• **Collection entries**
******************************

-- ==== Sys2Proof/Laws/Touch.lean ====
section
/-!
SUPPORT. Laws/Touch.lean: the parts of a state that each command may change, one lemma each, by the numbers of
Laws/Keep.lean.
-/

namespace Sys2Proof.Machine

theorem touch_registerWrite (who : Who) (addr : Nat) (size : Nat) (data : Nat) (s : State) : ∃ t, SameBut 0x233f3c8f s t ∧ execRegisterWrite who addr size data s = .next t := by
  delta execRegisterWrite
  refine Keep.meaning (n := 0x233f3c8f) (Keep.bind ?_ fun _ => Keep.mono (keep_flushRecords ..) rfl) _
  exact Keep.mono (keep_regRow ..) rfl

theorem touch_readClearField (who : Who) (addr : Nat) (size : Nat) (s : State) : ∃ t, SameBut 0x233f3c8f s t ∧ execReadClearField who addr size s = .next t := by
  delta execReadClearField
  refine Keep.meaning (n := 0x233f3c8f) (Keep.bind ?_ fun _ => Keep.mono (keep_flushRecords ..) rfl) _
  exact Keep.mono (keep_regRow ..) rfl

theorem touch_tickEdge (i : TickInput) (s : State) : ∃ t, SameBut 0x3fff3fff s t ∧ execTickEdge i s = .next t := by
  delta execTickEdge
  refine Keep.meaning (n := 0x3fff3fff) (Keep.bind ?_ fun _ => Keep.mono (keep_flushRecords ..) rfl) _
  exact Keep.mono (keep_tickEdge ..) rfl

theorem touch_holdoverEntry (s : State) : ∃ t, SameBut 0x42 s t ∧ execHoldoverEntry s = .next t := by
  delta execHoldoverEntry
  refine Keep.meaning (n := 0x42) ?_ _
  refine Keep.bind ?_ fun _ => ?_
  · exact Keep.getS _
  · refine Keep.when' ?_
    exact Keep.mono (keep_enterHoldover ..) rfl

theorem touch_holdoverLimitExceeded (s : State) : ∃ t, SameBut 0x202f204f s t ∧ execHoldoverLimitExceeded s = .next t := by
  delta execHoldoverLimitExceeded
  refine Keep.meaning (n := 0x202f204f) (Keep.bind ?_ fun _ => Keep.mono (keep_flushRecords ..) rfl) _
  exact Keep.mono (keep_holdExceeds ..) rfl

theorem touch_upstreamTickReturn (back : TickBack) (s : State) : ∃ t, SameBut 0x202f204f s t ∧ execUpstreamTickReturn back s = .next t := by
  delta execUpstreamTickReturn
  refine Keep.meaning (n := 0x202f204f) (Keep.bind ?_ fun _ => Keep.mono (keep_flushRecords ..) rfl) _
  refine Keep.bind ?_ fun _ => ?_
  · exact Keep.getS _
  · refine Keep.ite ?_ ?_
    · refine Keep.ite ?_ ?_
      · refine Keep.bind ?_ fun _ => ?_
        · exact Keep.mono (keep_setReg ..) rfl
        · refine Keep.ite ?_ ?_
          · exact Keep.mono (keep_relock ..) rfl
          · exact Keep.mono (keep_modTime ..) rfl
      · refine Keep.bind ?_ fun _ => ?_
        · exact Keep.mono (keep_flag ..) rfl
        · refine Keep.bind ?_ fun _ => ?_
          · exact Keep.mono (keep_modTime ..) rfl
          · exact Keep.mono (keep_tickRecord ..) rfl
    · exact Keep.pure _ _

theorem touch_ptpLockGained (s : State) : ∃ t, SameBut 0x2 s t ∧ execPtpLockGained s = .next t := by
  delta execPtpLockGained
  refine Keep.meaning (n := 0x2) ?_ _
  exact Keep.mono (keep_setFld ..) rfl

theorem touch_passPush (ox : Fin 256) (w3 : Nat) (s : State) : ∃ t, SameBut 0x10402 s t ∧ execPassPush ox w3 s = .next t := by
  delta execPassPush
  refine Keep.meaning (n := 0x10402) ?_ _
  refine keep_atOx (hs := rfl) (h := ?_) ..
  exact Keep.mono (keep_passWrite ..) rfl

theorem touch_passHeadCheck (ox : Fin 256) (s : State) : ∃ t, SameBut 0x482 s t ∧ execPassHeadCheck ox s = .next t := by
  delta execPassHeadCheck
  refine Keep.meaning (n := 0x482) ?_ _
  refine Keep.bind ?_ fun _ => ?_
  · exact Keep.getS _
  · split
    · refine Keep.ite ?_ ?_
      · refine Keep.bind ?_ fun _ => ?_
        · exact Keep.mono (keep_checkHead ..) rfl
        · exact Keep.pure _ _
      · exact Keep.pure _ _
    · exact Keep.pure _ _

theorem touch_segmentBegin (core : Fin 64) (ready : Bool) (s : State) : ∃ t, SameBut 0xc82 s t ∧ execSegmentBegin core ready s = .next t := by
  delta execSegmentBegin
  refine Keep.meaning (n := 0xc82) ?_ _
  exact Keep.mono (keep_segmentBegin ..) rfl

theorem touch_passStart (ox : Fin 256) (bubble : Nat) (s : State) : ∃ t, SameBut 0xc82 s t ∧ execPassStart ox bubble s = .next t := by
  delta execPassStart
  refine Keep.meaning (n := 0xc82) ?_ _
  exact Keep.mono (keep_startPass ..) rfl

theorem touch_yokeRowIssue (core : Fin 64) (issue : Bool) (hold : Nat) (s : State) : ∃ t, SameBut 0xc82 s t ∧ execYokeRowIssue core issue hold s = .next t := by
  delta execYokeRowIssue
  refine Keep.meaning (n := 0xc82) ?_ _
  exact Keep.mono (keep_yokeCycle ..) rfl

theorem touch_oxAttach (ox : Fin 256) (s : State) : ∃ t, SameBut 0x400 s t ∧ execOxAttach ox s = .next t := by
  delta execOxAttach
  refine Keep.meaning (n := 0x400) ?_ _
  exact Keep.mono (keep_attach ..) rfl

theorem touch_passComplete (ox : Fin 256) (s : State) : ∃ t, SameBut 0xc9e s t ∧ execPassComplete ox s = .next t := by
  delta execPassComplete
  refine Keep.meaning (n := 0xc9e) ?_ _
  exact Keep.mono (keep_completePass ..) rfl

theorem touch_oxFence (ox : Fin 256) (s : State) : ∃ t, SameBut 0x110c8f s t ∧ execOxFence ox s = .next t := by
  delta execOxFence
  refine Keep.meaning (n := 0x110c8f) ?_ _
  refine keep_atOx (hs := rfl) (h := ?_) ..
  exact Keep.mono (keep_fenceOx ..) rfl

theorem touch_fenceLift (ox : Fin 256) (s : State) : ∃ t, SameBut 0x10002 s t ∧ execFenceLift ox s = .next t := by
  delta execFenceLift
  refine Keep.meaning (n := 0x10002) ?_ _
  refine keep_atOx (hs := rfl) (h := ?_) ..
  exact Keep.mono (keep_setFld ..) rfl

theorem touch_ctxStepParamsWrite (ctx : Fin 16) (which : Fin 4) (data : Nat) (s : State) : ∃ t, SameBut 0x2 s t ∧ execCtxStepParamsWrite ctx which data s = .next t := by
  delta execCtxStepParamsWrite
  refine Keep.meaning (n := 0x2) ?_ _
  exact Keep.mono (keep_stepWrite ..) rfl

theorem touch_drainEncode (core : Fin 64) (errs : List LineErr) (s : State) : ∃ t, SameBut 0x21af3e8f s t ∧ execDrainEncode core errs s = .next t := by
  delta execDrainEncode
  refine Keep.meaning (n := 0x21af3e8f) (Keep.bind ?_ fun _ => Keep.mono (keep_flushRecords ..) rfl) _
  refine keep_withErrs (hs := rfl) (h := ?_) ..
  exact Keep.mono (keep_startOf ..) rfl

theorem touch_mergedRecordReread (core : Fin 64) (errs : List LineErr) (s : State) : ∃ t, SameBut 0x21af3e8f s t ∧ execMergedRecordReread core errs s = .next t := by
  delta execMergedRecordReread
  refine Keep.meaning (n := 0x21af3e8f) (Keep.bind ?_ fun _ => Keep.mono (keep_flushRecords ..) rfl) _
  refine keep_withErrs (hs := rfl) (h := ?_) ..
  dsimp only
  refine Keep.bind ?_ fun _ => ?_
  · exact Keep.getS _
  · refine Keep.each fun _ => ?_
    refine Keep.bind ?_ fun _ => ?_
    · exact Keep.mono (keep_startTile ..) rfl
    · refine Keep.ite ?_ ?_
      · refine Keep.bind ?_ fun _ => ?_
        · exact Keep.getS _
        · exact Keep.mono (keep_bump ..) rfl
      · exact Keep.pure _ _

theorem touch_muleTileStart (core : Fin 64) (errs : List LineErr) (s : State) : ∃ t, SameBut 0x21af3e8f s t ∧ execMuleTileStart core errs s = .next t := by
  delta execMuleTileStart
  refine Keep.meaning (n := 0x21af3e8f) (Keep.bind ?_ fun _ => Keep.mono (keep_flushRecords ..) rfl) _
  refine keep_withErrs (hs := rfl) (h := ?_) ..
  exact Keep.mono (keep_startOf ..) rfl

theorem touch_muleProgWrite (core : Fin 64) (off : Nat) (data : Nat) (s : State) : ∃ t, SameBut 0x10802 s t ∧ execMuleProgWrite core off data s = .next t := by
  delta execMuleProgWrite
  refine Keep.meaning (n := 0x10802) ?_ _
  dsimp only
  refine Keep.ite ?_ ?_
  · refine keep_atCore (hs := rfl) (h := ?_) ..
    exact Keep.mono (keep_muleWrite ..) rfl
  · exact Keep.pure _ _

******************************

• **Problem description**
What lines in the data include the string "List"? Copy each one.

• **Reply**
theorem touch_drainEncode (core : Fin 64) (errs : List LineErr) (s : State) : ∃ t, SameBut 0x21af3e8f s t ∧ execDrainEncode core errs s = .next t := by
theorem touch_mergedRecordReread (core : Fin 64) (errs : List LineErr) (s : State) : ∃ t, SameBut 0x21af3e8f s t ∧ execMergedRecordReread core errs s = .next t := by
theorem touch_muleTileStart (core : Fin 64) (errs : List LineErr) (s : State) : ∃ t, SameBut 0x21af3e8f s t ∧ execMuleTileStart core errs s = .next t := by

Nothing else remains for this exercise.